ИЗ ПИСЬМА И. А. БУНИНА К Р. Б. ГУЛЮ
«…Все еще вспоминаю порой Ваш роман – столько в нем совершенно прекрасных страниц! Особенно – проезд зимой в Пензу, потом какое-то место в Германии, потом как шла Ваша матушка из России, потом ее смерть и картины той местности, где она умерла, – эта последняя часть романа просто превосходна. А в его начале кое-что меня раздражало – именно вздохи о «братоубийственной войне». Что же, надо покорно подставлять голову Каину? Я вздыхаю о другом – о том, что Авель не захотел или не успел проломить ему башку булыжником…
…Желаю Вашему Коню взять хороший приз и жму Вашу руку.
Моей жене, Ольге Андреевне Гуль, спутнице нелегкого путешествия.
«И вышел другой конь, рыжий; и сидящему на нем дано взять мир с земли…».
«События, наполнившие мою жизнь были так разнообразны, я пережил столько увлечений, видел столько разных людей, прошел через столько общественных положений, что за свою жизнь мог бы пережить столетия. У меня налицо всё, чтобы сделать мой рассказ интересным. Может быть, несмотря на это он интересен не будет, но тогда виноват уже будет не сюжет, а писатель. Даже в жизни самой замечательной не исключена возможность подобного недостатка».

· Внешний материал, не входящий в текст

-- ==== Sys2Proof/Machine/Mirror.lean ====
section
/-! DEFINITION. Mirroring between twins (R484 to R488): the FRAME records that the holder builds and the standby installs,
mirror records, blackouts, the steps of a sync, and divergence. -/

namespace Sys2Proof.Machine

/-! ### FRAME records (R484) -/

/-- The state as it will govern frame `n`: what latches before the frame's first row has latched (R167, R197). -/
def State.committedFor (s : State) (n : Word32) : State :=
  (List.range 4).foldl (fun s p =>
    match s.canvas? p with
    | some c =>
      let s := if !c.cut && c.latchLine < c.vblank then s.latch p c else s
      if c.cut then s else s.samplePoint p n
    | none => s) s

/-- The committed settings of frame `n` (R484). -/
def State.frameRecord (s : State) (n : Word32) : FrameRec :=
  let s := s.committedFor n
  let words := fun k => (List.range 6).map (fun i => s.rd (k + 4 * i))
  let plazas := (List.range 4).filter (fun p => (s.canvas? p).isSome)
  { frame := n,
    layers := plazas.flatMap (fun p =>
      (List.range 16).map (fun l => (p, l, words (Reg.plzLactSrc p l))) ++
        [(p, 16, [s.rd (Reg.plzBgactLo p), s.rd (Reg.plzBgactHi p)])]),
    tiles := s.pl.tiles.map (fun t => (t.id, [s.rd (Reg.blvTactMaster t.id), s.rd (Reg.blvTactWhite t.id),
      w32 (s.fld (Reg.blvTstatus t.id) 1 3)])),
    gmasters := (List.range 4).map (fun c => (c, s.rd (Reg.blvGmasterAct c))),
    fxe := s.fxe.act.map (fun e => (e.1, e.2.set, e.2.base, e.2.count, e.2.bank)),
    levels := (s.pl.kerbs.filter (·.kind == 0)).map (fun r => (r.ch, (s.rd (Reg.krbChlevel r.ch)).toNat)),
    steps := s.pl.signs.map (fun g => (g.group, s.krb.step.get 0 g.group)),
    inputs := s.pl.inputs.map (fun r => (r.id, s.fld (Reg.ingStatus r.id) 16 2)),
    mgens := (List.range 4).map (fun c => (c, (s.avc c).mgen)),
    seqs := s.fxe.seq, syncSeqs := s.fxe.syncSeq }

/-- The FRAME record of frame `n` leaves, while the device mirrors. -/
def State.sendFrameRec (s : State) (n : Word32) : State :=
  if s.mirroring then s.emit (.causeway (.frameRec (s.frameRecord n))) else s

/-- Layer or background words of a FRAME record installed. -/
def State.installLayer (s : State) (e : Nat × Nat × List Word32) : State :=
  let (p, l, w) := e
  if l == 16 then s.wrWords (Reg.plzBgactLo p) w
  else
    let s := s.wrWords (Reg.plzLactSrc p l) w
    let y := Lay.ofWords w
    if y.on && y.gang then (if ((s.pz p).lent.find? l).isSome then s else s.gangLoaded p l)
    else s.setPz p { s.pz p with lent := (s.pz p).lent.drop (· == l) }

/-- Tile words of a FRAME record installed. -/
def State.installTile (s : State) (e : Nat × List Word32) : State :=
  let (t, w) := e
  ((s.wr (Reg.blvTactMaster t) (w.getD 0 0)).wr (Reg.blvTactWhite t) (w.getD 1 0)).setF (Reg.blvTstatus t) 1 3
    (w.getD 2 0).toNat

/-- The settings of a FRAME record installed on the standby. -/
def State.installRecord (s : State) (r : FrameRec) : State :=
  let s := r.layers.foldl State.installLayer s
  let s := (List.range 4).foldl (fun s p =>
    let x := s.pz p
    let s := if x.composing && x.next == 0 then s.setPz p { x with cur := s.settings p } else s
    s.plzShow p) s
  let s := r.tiles.foldl State.installTile s
  let s := r.gmasters.foldl (fun s e => s.wr (Reg.blvGmasterAct e.1) e.2) s
  let s := s.fx (fun f => { f with act := r.fxe.map (fun e => (e.1, ⟨e.2.1, e.2.2.1, e.2.2.2.1, e.2.2.2.2⟩)),
                                   seq := r.seqs, syncSeq := r.syncSeqs })
  let s := r.levels.foldl (fun s e => s.wr (Reg.krbChlevel e.1) (w32 e.2)) s
  let s := s.kb (fun k => { k with step := r.steps.foldl (fun t e => Tab.set t e.1 e.2) k.step })
  let s := r.inputs.foldl (fun s e => s.setF (Reg.ingStatus e.1) 16 2 e.2) s
  let s := r.mgens.foldl (fun s e => s.setAvc e.1 { s.avc e.1 with mgen := e.2 }) s
  s.cs (fun x => { x with frameRec := some r.frame, snapshot := true })

/-! ### Divergence and sync (R485, R486) -/

/-- A sync that starts again from step 1. -/
def State.resync (s : State) : State := (s.startSync.cs (fun x => { x with snapshot := false })).cswEvent 4

/-- Mirroring has failed (R485). -/
def State.diverge (s : State) (code : Nat) : State := ((s.setF Reg.cswSync 31 1 1).cswErr code).resync

/-- CSW_RESYNC: CSW_CMD RESYNC on a SYNCING or READY device starts the sync again (R486, R491). -/
def execCswResync (init : InitId) (key : BitVec 16) (s : State) : Host.Outcome State Fault Refusal :=
  .next (s.begin.cswCmd init key (fun r => r == 2 || r == 3) State.resync)

/-- FRAME_RECORD: the standby installs the settings of its frame; a record of another frame diverges (R484 to R486). -/
def execFrameRecord (item : FrameRec) (s : State) : Host.Outcome State Fault Refusal :=
  let s := s.begin
  let last := s.role == 2 && s.fld Reg.cswSync 8 2 == 3
  .next (if s.role != 3 && !last then s
    else if item.frame != s.frame then s.diverge 0x07
    else s.installRecord item)

/-- FRAME_RECORD_LATE: 50 µs after its sample point a READY standby has no FRAME record of its frame (R485). -/
def execFrameRecordLate (s : State) : Host.Outcome State Fault Refusal :=
  let s := s.begin
  .next (if s.role != 3 || s.csw.frameRec == some s.frame then s
    else (s.passTicks (20000 - s.clt.elapsed)).diverge 0x07)

/-- SYNC_STEP_DONE: the step in progress is complete, and the next one begins or the standby is READY (R486). -/
def execSyncStepDone (s : State) : Host.Outcome State Fault Refusal :=
  let s := s.begin
  .next (if s.role != 2 then s
    else match s.fld Reg.cswSync 8 2 with
      | 0 => if s.fullPending || !s.inForce then s else s.setF Reg.cswSync 8 2 1
      | 1 =>
        if s.cltSt != 2 && s.cltSt != 3 then s
        else
          let off := s.csw.peerOff
          let s := if off == 0 then s else (s.wr Reg.cltFrame (s.frame + off)).bump Reg.cltFdisc
          (s.cs (fun x => { x with peerOff := 0 })).setF Reg.cswSync 8 2 2
      | 2 => ((s.setF Reg.cswSync 0 8 100).setF Reg.cswSync 8 2 3).cs (fun x => { x with snapshot := false })
      | _ => if s.csw.snapshot then s.setRole 3 else s)

/-! ### Mirror records (R484, R487) -/

/-- A plan that mirroring brings is applied without the staging set; TPL keeps its own state. -/
def State.mirrorPlan (s : State) (image : List Byte) (boundary : Option Word32) : State :=
  if s.tpl.pend.isSome then s
  else
    let v := validate {} (if boundary.isSome then s.plan else none) image image.length
    match v.res with
    | .error _ => s
    | .ok c =>
      let t := s.tpl
      let s := match boundary with
        | none => if c.live || s.mode.mode != Mode.standby then s else (s.applyFull houseDist c false).getD s
        | some b =>
          if !c.live then s
          else
            let s : State := s.applyLive houseDist c
            s.tp (fun t => { t with pend := t.pend.map (fun (p : PendApply) => { p with bounds := max 1 (b - s.frame).toNat }) })
      { s with tpl := { t with pend := s.tpl.pend } }

/-- A mirrored post to a submission queue: executed, its completion discarded. -/
def State.mirrorPost (s : State) (d lane : Nat) (words : List Word32) : State :=
  let j := slotOf d
  let pos := (laneKey j lane, (s.lane j lane).wp)
  match s.quePost j lane 0x40#8 words with
  | (.stored, s) => { s with que := { s.que with mirrored := pos :: s.que.mirrored } }
  | (_, s) => s

/-- A function-level reset of district `d` as the standby takes it: the effects of R384. -/
def State.mirrorReset (s : State) (d : Nat) : State := (((s.resetQueues d).resetIngress d).resetFxe d).resetItems d

/-- MIRROR_RECORD: the standby applies a mirrored plan, lot write, submission, frame descriptor or reset; the holder's
buffer overflow diverges (R484, R485). -/
def execMirrorRecord (item : MirrorRec) (s : State) : Host.Outcome State Fault Refusal :=
  let s := s.begin
  .next (if s.role != 2 && s.role != 3 then s
    else match item with
      | .fullPlan image => s.mirrorPlan image none
      | .livePlan image boundary => s.mirrorPlan image (some boundary)
      | .lotWrite set off bytes => s.writeSetId set off bytes
      | .submission dist lane words => s.mirrorPost dist lane words
      | .hdPost input set off pitch tag =>
        let x := s.inp input
        if (s.pl.input? input).isNone || x.hd.length ≥ 4 then s
        else (s.setInp input { x with hd := x.hd ++ [⟨set, off, pitch, tag⟩] }).hdFree input
      | .distReset dist => s.mirrorReset dist.val
      | .overflow => s.diverge 0x06)

/-- A record of the blackout that a doorbell here has begun too: the peer's doorbell was rung before the record of this one,
which takes up to 2 µs, could reach it (R487, R489). -/
def State.bothRang (s : State) (bgen : Byte) : Bool :=
  s.black && s.bgen == bgen.toNat && s.csw.rang.any (fun t => s.now ≤ t + usRoot 2)

/-- BLACK_RECORD: a blackout or release accepted by the peer changes BLACK and BGEN; only the device in Active sends
BLACKOUT frames and zero universes (R487). Doorbells on both twins are one event, with DIST from the lower district (R489). -/
def execBlackRecord (black : Bool) (bgen : Byte) (dist : Nat) (s : State) : Host.Outcome State Fault Refusal :=
  let s := s.begin
  let counted := fun (s : State) => s.setF Reg.lmsBlackcnt 0 24 (s.fld Reg.lmsBlackcnt 0 24 + 1)
  .next (if s.twin.isNone then s
    else if black && s.bothRang bgen then counted (s.setF Reg.lmsBlackout 16 4 (min (s.fld Reg.lmsBlackout 16 4) (dist % 16)))
    else
      let was := s.black
      let s := ((s.setF Reg.lmsBlackout 8 8 bgen.toNat).setF Reg.lmsBlackout 0 1 (bit black)).setF Reg.lmsBlackout 16 4 dist
      if black then (counted s).blackOut was dist
      else if was then { s with ave := { s.ave with first := s.frame + 1 } } else s)

end Sys2Proof.Machine
end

Вот он маленький, седенький сидит у окна в руках с биноклем и глядит на площадь своего города. Перед ним собор с синими куполами, обнесенный высокой стеной острог с полосатой будкой часового и красный трактир Веденяпина с палисадником в пестрых цинниях. Дальше, на крутосклоне белостенный монастырь, а там поля, леса, ветер, грустно-темнеющее небо, вся чудесная Россия. Здесь в недрах ее дед вырос, работал, жил, здесь и умрет.
Глядеть на свою керенскую площадь, это всегдашний любимый отдых деда. Всё-то он разглядывает и всё ругает. На вороной кляче в ветхозаветной казанке с Почтовой улицы на площадь выехали помещики, отец и сын Лахтины; они славятся небывалым враньем своих охотничьих рассказов, ничегонеделаньем и богатырской способностью съесть и выпить. Обглоданная кобыла подобием рыси еле движет по площади Лахтиных, одетых в доморощенные поддевки и дворянские картузы. И не отрывая глаз от бинокля, дед с сердитой издёвкой бормочет: «Ах, сукины сыны, вот они, едут российские дворяне, вот уж, поистине, прохиндерцы!»
Под невидимым биноклем своего предводителя керенские дворяне Лахтины скрываются за острогом. Но дед доругивает их до тех пор, пока какой-нибудь иной предмет на площади не займет его вниманья.
По площади уездного города Керенска бродят индюшки, поросята, гуси, пробежит исправников рыжий сетер. На чалом мерине медленно проедет с плещущейся бочкой соседский водовоз. Очень редко на допотопной «гитаре» протарахтит Емельян, единственный керенский извозчик. Тишина. Солнце. Слышно, как зевает на своем крыльце, дремлющий за газетой, купец Засадилов, как у ветеринара рубят тяпками капусту, как у протопопа бренчит цепью злой волкодав.
Но вот из-за собора вышла керенская щеголиха, купчиха Крикова и вдруг, сведя мохнатые брови, дед добродушно смеется: «Вот, вырядилась, подумаешь, фу-ты-нуты! Ах, ты скнипа ты эдакая!», и долго смеется дед, провожая в бинокль керенскую модницу.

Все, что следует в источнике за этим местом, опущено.